В одном из уголков аккуратными мелкими стежками чьи-то искусные пальцы вышили имя.
– Идилла! – воскликнул маркиз. – Если не ошибаюсь, это имя сродни греческому и означает «совершенство». Очевидно, наша гостья высоко ценит себя.
– Правильнее будет сказать, что так думали о ней ее родители, милорд. Вы же не считаете, что она сама придумала это имя?
– Конечно, ты права, няня, – признал маркиз.
«Интересно, известно ли это имя Роджеру Кларку? – подумал он про себя. – Едва ли здесь найдется много женщин с этим редким именем». По правде говоря, даже в столице маркиз не знал никого, кого бы так звали.
Пока маркиз рассматривал платок, няня зашла в спальню. Вскоре она позвала его:
– Идите сюда, милорд!
Она говорила взволнованно, так что маркиз поспешил к ней.
Шторы на окнах были опущены, и в комнате, куда не проникал яркий солнечный свет, царил полумрак. Это не мешало разглядеть на кровати у окна маленькую фигурку, укутанную по подбородок в нянины одеяла.
Бледное личико обрамляли густые черные волосы. Маркиз, видевший девушку накануне, был поражен ее почти неземной хрупкостью, даже эфемерностью. Вчера вечером он с состраданием думал, как ей будет трудно пережить предстоящую ночь.

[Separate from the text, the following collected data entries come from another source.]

-- ==== Sys2Proof/Machine/Ops.lean ====
section
/-! DEFINITION. The operations that instructions and events share: registers, memory with its bounds
check, raising a fault (the block's whole exception entry; there is no return from one, R223, R224),
the program counter, the call stack, the framebuffer (R10, R212 and the rules named at each). -/

namespace Sys2Proof.Machine

/-- What a meaning answers. -/
abbrev Result := Host.Outcome State Fault Refusal

/-! ### V registers -/

/-- `V[x]` (R20). -/
def State.reg (s : State) (x : Reg) : Byte := s.v[x.val]

/-- `V[x] <- b` (R20). -/
def State.setReg (s : State) (x : Reg) (b : Byte) : State := { s with v := s.v.set x.val b }

/-- A flag write: `V[15] <- 0x00` or `0x01`, all eight bits (R27). -/
def State.setFlag (s : State) (f : Bool) : State := s.setReg VF (if f then 0x01 else 0x00)

/-- The result write and the flag write of one instruction, the flag last under the decided
`VF_ORDER`, so that with x = 15 VF ends as the flag (R29, R161; log entry 5). -/
def State.setResultFlag (s : State) (x : Reg) (result : Byte) (f : Bool) : State :=
  match Config.vfOrder with
  | .flagLast => (s.setReg x result).setFlag f
  | .resultLast => (s.setFlag f).setReg x result

/-! ### Program counter -/

/-- `PC <- PC + 2`, a 16-bit addition (R10, R125; log entry 13). -/
def State.advance (s : State) : State := { s with pc := s.pc + 2 }

/-- A skip: `PC <- a + 4` when the condition holds, else `PC <- a + 2` (R24, R140). -/
def State.skipIf (s : State) (c : Bool) : State := { s with pc := if c then s.pc + 4 else s.pc + 2 }

/-- `PC <- target` (R24, R125). -/
def State.jumpTo (s : State) (target : Word) : State := { s with pc := target }

/-! ### Memory -/

/-- What an address that nothing has written reads as: the font in the lowest 80 bytes, `MEM_INIT`
above it (R45, R66, R240; log entries 3 and 4). -/
def initialByte (a : Nat) : Byte := Config.fontData.getD a Config.memInit

/-- `MEM[a]` (R40): a read has no side effect (R70). -/
def readByte : Memory → Nat → Byte
  | [], a => initialByte a
  | (k, b) :: m, a => if a = k then b else readByte m a

/-- Memory without an entry for `a`. -/
def eraseCell (m : Memory) (a : Nat) : Memory := m.filter (fun c => c.1 != a)

/-- Memory with an entry for `a` put in by rising address. -/
def insertCell : Memory → Nat → Byte → Memory
  | [], a, b => [(a, b)]
  | (k, c) :: m, a, b => if a < k then (a, b) :: (k, c) :: m else (k, c) :: insertCell m a b

/-- `MEM[a] <- b` (R10), in the canonical form: no entry equal to the initial byte. -/
def writeByte (m : Memory) (a : Nat) (b : Byte) : Memory :=
  if b = initialByte a then eraseCell m a else insertCell (eraseCell m a) a b

/-- The bytes of a list written at `a`, `a + 1`, ... in ascending order (R65). -/
def writeBytes : Memory → Nat → List Byte → Memory
  | m, _, [] => m
  | m, a, b :: bs => writeBytes (writeByte m a b) (a + 1) bs

/-- The `n` bytes at `a`, `a + 1`, ... in ascending order (R65). -/
def readBytes (m : Memory) (a : Nat) : Nat → List Byte
  | 0 => []
  | n + 1 => readByte m a :: readBytes m (a + 1) n

/-- The canonical form: addresses of the 4096-byte space (R60), strictly rising, and no entry equal to
what its address reads as without it. -/
abbrev Memory.wf (m : Memory) : Prop :=
  m.Pairwise (fun p q => p.1 < q.1) ∧ ∀ c ∈ m, c.1 < Config.memSize ∧ c.2 ≠ initialByte c.1

/-! ### Faults -/

/-- `raise <code>(info)`: `FAULT <- (code, info)` and nothing else changes; `PC` keeps the address of
the faulting instruction (R10, R212). -/
def State.raise (s : State) (code : FaultCode) (info : Word) : State :=
  { s with fault := some ⟨code, info⟩ }

/-- `CheckRange` fails: an access of `n` bytes at `a` reaches past 0xFFF (R10, R62). No address is
reduced modulo anything first. An access of no byte never does (R202). -/
def outOfRange (a n : Nat) : Bool := decide (0 < n) && decide (Config.memSize < a + n)

/-- The info of a MemoryFault: the lowest out-of-range address, `max(a, 0x1000)` (R10, R211). -/
def memoryFaultInfo (a : Nat) : Word := BitVec.ofNat 16 (max a Config.memSize)

/-- MemoryFault for an access whose first byte is at `a` (R219). -/
def State.raiseMemory (s : State) (a : Nat) : State := s.raise .memoryFault (memoryFaultInfo a)

/-! ### The call stack -/

/-- Push a return address, unless the stack holds 16 (R37, R143). -/
def State.push (s : State) (ret : Word) : Option State :=
  if h : s.sp.val < Config.stackDepth then
    some { s with stack := s.stack.set s.sp.val ret h, sp := ⟨s.sp.val + 1, Nat.succ_lt_succ h⟩ }
  else none

/-- Pop the newest return address, unless the stack is empty (R37, R141). The slot keeps its value,
which nothing reads (R39). -/
def State.pop (s : State) : Option (Word × State) :=
  if h : 0 < s.sp.val then
    some (s.stack[s.sp.val - 1]'(Nat.sub_one_lt_of_le h (Nat.le_of_lt_succ s.sp.isLt)),
      { s with sp := ⟨s.sp.val - 1, Nat.lt_of_le_of_lt (Nat.sub_le _ _) s.sp.isLt⟩ })
  else none

/-! ### Fetch -/

/-- `MemRead(PC, 2)`: `MEM[PC] ++ MEM[PC+1]`, at any `PC`, odd or even (R64, R68), or none when
`PC > 0xFFE` (R62, R219). -/
def fetchWord (s : State) : Option Word :=
  if outOfRange s.pc.toNat 2 then none
  else some (wordOfBytes (readByte s.mem s.pc.toNat) (readByte s.mem (s.pc.toNat + 1)))

/-! ### The framebuffer -/

/-- `FB[y][x]` (R41). -/
def pixel (fb : Frame) (x : Col) (y : Row) : Bool := fb[y.val].getLsbD x.val

/-- The framebuffer with every pixel off (R201). -/
def blankFrame : Frame := Vector.replicate 32 0

/-- The pixels of one framebuffer row that a sprite byte toggles: sprite column c, which is bit
`7 - c` of the byte, falls on column `(x0 + c) mod 64` (R200, R202). -/
def spriteRow (b : Byte) (x0 : Col) : BitVec 64 :=
  (List.range 8).foldl
    (fun m c => if b.getLsbD (7 - c) then m ^^^ BitVec.twoPow 64 ((x0.val + c) % 64) else m) 0

/-- A framebuffer and whether some pixel has gone from on to off (R202). -/
structure Blit where
  fb : Frame
  collision : Bool
  deriving DecidableEq, Repr

/-- XOR one sprite row onto framebuffer row `y`; a pixel that is on and is toggled collides (R202). -/
def blitRow (acc : Blit) (b : Byte) (x0 : Col) (y : Row) : Blit :=
  { fb := acc.fb.set y.val (acc.fb[y.val] ^^^ spriteRow b x0)
    collision := acc.collision || (acc.fb[y.val] &&& spriteRow b x0) != 0 }

/-- Row `y mod 32` (R202). -/
def wrapRow (y : Nat) : Row := ⟨y % 32, Nat.mod_lt _ (by decide)⟩

/-- XOR the rows of a sprite, the first onto row `y0 mod 32`, wrapping row by row (R202). -/
def blitRows : Blit → List Byte → Col → Nat → Blit
  | acc, [], _, _ => acc
  | acc, b :: bs, x0, y0 => blitRows (blitRow acc b x0 (wrapRow y0)) bs x0 (y0 + 1)

/-! ### Outputs (R132) -/

/-- `sound_active = (ST > 0)` (R31). -/
def State.soundActive (s : State) : Bool := decide (0 < s.st.toNat)

/-- `waiting = WAIT`. -/
def State.waiting (s : State) : Bool := s.wait

/-- The number of `FAULT`'s code, 0 for `NONE` (R211). -/
def State.faultNumber (s : State) : Nat :=
  match s.fault with
  | none => 0
  | some f => f.code.number

end Sys2Proof.Machine
end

Теперь маркиз с тревогой вглядывался в ее лицо. Вначале ему показалось, что девушка мертва. Однако вскоре он заметил; что няня позвала его по совершенно другому поводу.
Идилла, если девушку действительно так звали, открыла глаза.
Маркиз ожидал, что они должны быть зелеными, – очевидно, на него все-таки подействовали рассказы о ведьмах, где всегда упоминалась эта их особенность. Однако вопреки его ожиданиям глаза девушки были голубыми, скорее даже синими, удивительно ясного, живого цвета, какой ему не доводилось прежде видеть.
Няня ласково обратилась к своей подопечной:
– Ну вот вы и очнулись, барышня. Вам нечего бояться. А теперь я дам вам кое-что выпить.
Она взяла со столика склянку с настоем, которым потчевала всех больных, как она говорила, «для укрепления сил». Маркиз был не прав, утверждая, что все нянины лекарства были горькими. Этот терпкий напиток был приятно сладковатым – няня настаивала его на гречишном меду. Теперь он вспомнил, что в детстве сам пил его очень охотно и даже просил добавки.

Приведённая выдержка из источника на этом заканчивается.